As with many things in our country, death becomes just another exercise in consumerism: instead of wailing and tearing our clothes, we buy the satin-lined coffin, the perfect urn, the final resting place with subdued distraction. There's nothing divine about death in our culture, no celebration. In a Christian ceremony, you may have a few references to heaven, but even those have a hollow, conciliatory ring to them. "He's with Jesus now." Yes, but in the meantime, his body is worm-food. The eyes you loved, the mouth you kissed, the skin you caressed--all of it, breaking down to its basic elements, little of packets of carbon that don't care a fig for anniversaries, medals of honor, or credit scores.

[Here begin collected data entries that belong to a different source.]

/-- A low pulse of 8 periods or more is a warm reset, and completes: every booth context takes its power-on values but
for its mode, interception contexts, port, supervisor, scanner and tick count take theirs, and tables, settings and
minute are kept. Position by position from 0, the W and the pair of a booth with either open arrears under its debt
serial, by merge or new entry and never by transfer, or are dropped where it has none. The list is what these openings
leave; what they drop is the units of WARM RESTART, the first record, with one ARREARS OPENED record for each opening
after it (R23, R69, R77, R89, R104, R139, R141, R163, R171, R179). A pulse under 3 periods is not taken; one of 3 to 7
is either (R179). While a reset is asserted a pulse that is taken only lowers the line (the model's choice, log entry
22). -/
def Obligations.WarmResetKeepsTablesAndMovesDebtsOut : Prop :=
  ∀ (s : State) (periods : Nat),
    let debt := fun p : Position =>
      let b := s.booth p
      let pair := outPair (s.slot p) b
      if b.owed = 0 ∧ pair = none then none else some (b.debtSerial, b.owed, pair)
    let moved := positions.foldl (fun (x : List ArrearsEntry × Nat × List Report) p =>
      match debt p with
      | none => x
      | some (none, u, pair) => (x.1, x.2.1 + (u + match pair with | some q => q.k | none => 0), x.2.2)
      | some (some n, u, pair) =>
        let o := openEntry x.1 p n u pair
        (o.entries,
          x.2.1 + ((match o.evicted with | some e => e.units | none => 0) + o.excess + o.unresolved.getD 0),
          x.2.2 ++ [{ kind := .arrearsOpened, position := some p, serial := some n, units := u,
                      aux := if pair.isSome then 1 else 0 }])) (s.arrears, 0, [])
    (s.running → 8 ≤ periods → exec (.warmReset periods) s = .next { s with
      booths := s.booths.map fun b =>
        { mode := b.mode, pendingMode := none, state := .vacant, present := .unknown, serialHigh := none,
          serialLow := none, expected := none, lastSerial := none, known := none, band := none, bandAtAnswer := 0,
          callUp := false, rate := none, fraction := 0, owed := 0, callUnits := 0, pendingRes := none, grace := 0,
          timer := none, resumed := .waiting, firstLoop := none, firstAnswer := none },
      slots := Vector.replicate 24 { inFlight := none, lock := 0, held := none, record := none },
      arrears := moved.1, divider := 0, tickCount := 0, port := Port.reset, sup := Supervisor.reset,
      scan := Scanner.reset,
      reports := { kind := .warmRestart, position := none, serial := none, units := moved.2.1,
                   aux := moved.2.2.length } :: moved.2.2,
      lost := 0, resetAsserted := true, powerUp := none, lineLow := true,
      ledger := { s.ledger with dropped := s.ledger.dropped + moved.2.1 } }) ∧
    (s.running → periods < 3 → exec (.warmReset periods) s = .next s) ∧
    (s.running → 3 ≤ periods → periods < 8 →
      exec (.warmReset periods) s = .next { s with draws := s.draws + 1 } ∨
      exec (.warmReset periods) s = exec (.warmReset 8) { s with draws := s.draws + 1 }) ∧
    (s.resetAsserted = true →
      exec (.warmReset periods) s = .next { s with lineLow := if periods < 3 then s.lineLow else true })

/-- The state after reset meets every invariant stated below. -/
def Obligations.ResetStateMeetsTheInvariants : Prop :=
  State.reset.InRange ∧ State.reset.SerialsApart ∧ State.reset.ModesAgree ∧ State.reset.Accounted ∧
    State.reset.CreditSettled

/-! ## Requests from the row controller -/

/-- READ is passed, LOCKED READ is sent as READ and sets the lock to the lock limit, UNLOCK is sent as NULL and sets
the lock to 0 with no report: in every mode and state of the booth, and nothing else changes. READ's ignored bytes
leave as they came, NULL's as 0 (R85, R90, R106, R115, R116, R175; that a LOCKED READ's ignored bytes leave as they
came is log entry 23). -/
def Obligations.ReadLockedReadAndUnlockAreNeverRefused : Prop :=
  ∀ (s : State) (p : Position) (a : WordAddr) (rest : BitVec 32), s.taking →
    exec (.read p a rest) s =
      .next (s.requested p (s.booth p) (s.slot p) { origin := .row, sent := .read a, treatment := .passed }
        ((1 : BitVec 4) ++ a ++ rest)) ∧
    exec (.lockedRead p a rest) s =
      .next (s.requested p (s.booth p) { s.slot p with lock := s.settings.lockLimit }
        { origin := .row, sent := .read a, treatment := .converted } ((1 : BitVec 4) ++ a ++ rest)) ∧
    exec (.unlock p) s =
      .next (s.requested p (s.booth p) { s.slot p with lock := 0 }
        { origin := .row, sent := .null, treatment := .converted } 0)

/-- A request whose kind code is none of the six goes to the reader as NULL, killed with cause KIND and the code as
its attempted value, whatever the mode, the state, the lock and the in-flight record; the one report is placed, the
lock stays, and the reply to the slot, whatever it is, is replaced by REFUSED (R112, R113, R121). -/
def Obligations.UnknownKindIsKilled : Prop :=
  ∀ (s : State) (p : Position) (code : BitVec 4), s.taking →
    exec (.unknownKind p code) s =
      .next ((s.requested p (s.booth p) (s.slot p)
        { origin := .row, sent := .null, treatment := .killed .kind code.toNat } 0).place
          { kind := .refusedWrite .kind, position := some p, serial := none, units := 0, aux := code.toNat }) ∧
    ∀ (held : Option InFlight) (r : Reply) (bytes : SlotBytes),
      upstream (some { origin := .row, sent := .null, treatment := .killed .kind code.toNat }) held r bytes =
        .refused .kind code.toNat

No wonder we like Dracula, we just want something that will last. Celebrating Halloween helps us laugh in the face of all that inevitable despair. I know a lot of people like to rent scary movies to get into the holiday spirit, but me, I like to sit on the patio with a hot cup of cider and spend the month indulging in spooky reads. The world dying around me, leaves falling to the earth with red and yellow dismay, air crisp with the promise of winter, twilight coming earlier and earlier, reminding me, deliciously, that there is a time for everything, and that time is incredibly short.

This year's horror novel batch included: John Dies at the End, House of Leaves, Inside the Outside, Gerald's Game, and Pet Cemetery. Properly terrified, I can go about the rest of my year reminded that my body is just a fragile bundle of blood and guts one chainsaw away from oblivion, my brain is merely unconsumed zombie fodder, and that nothing I do really matters all that much, when compared to the vastness of time and space and Cthulhu.

Happy Halloween, my pretties. Enjoy it while it lasts.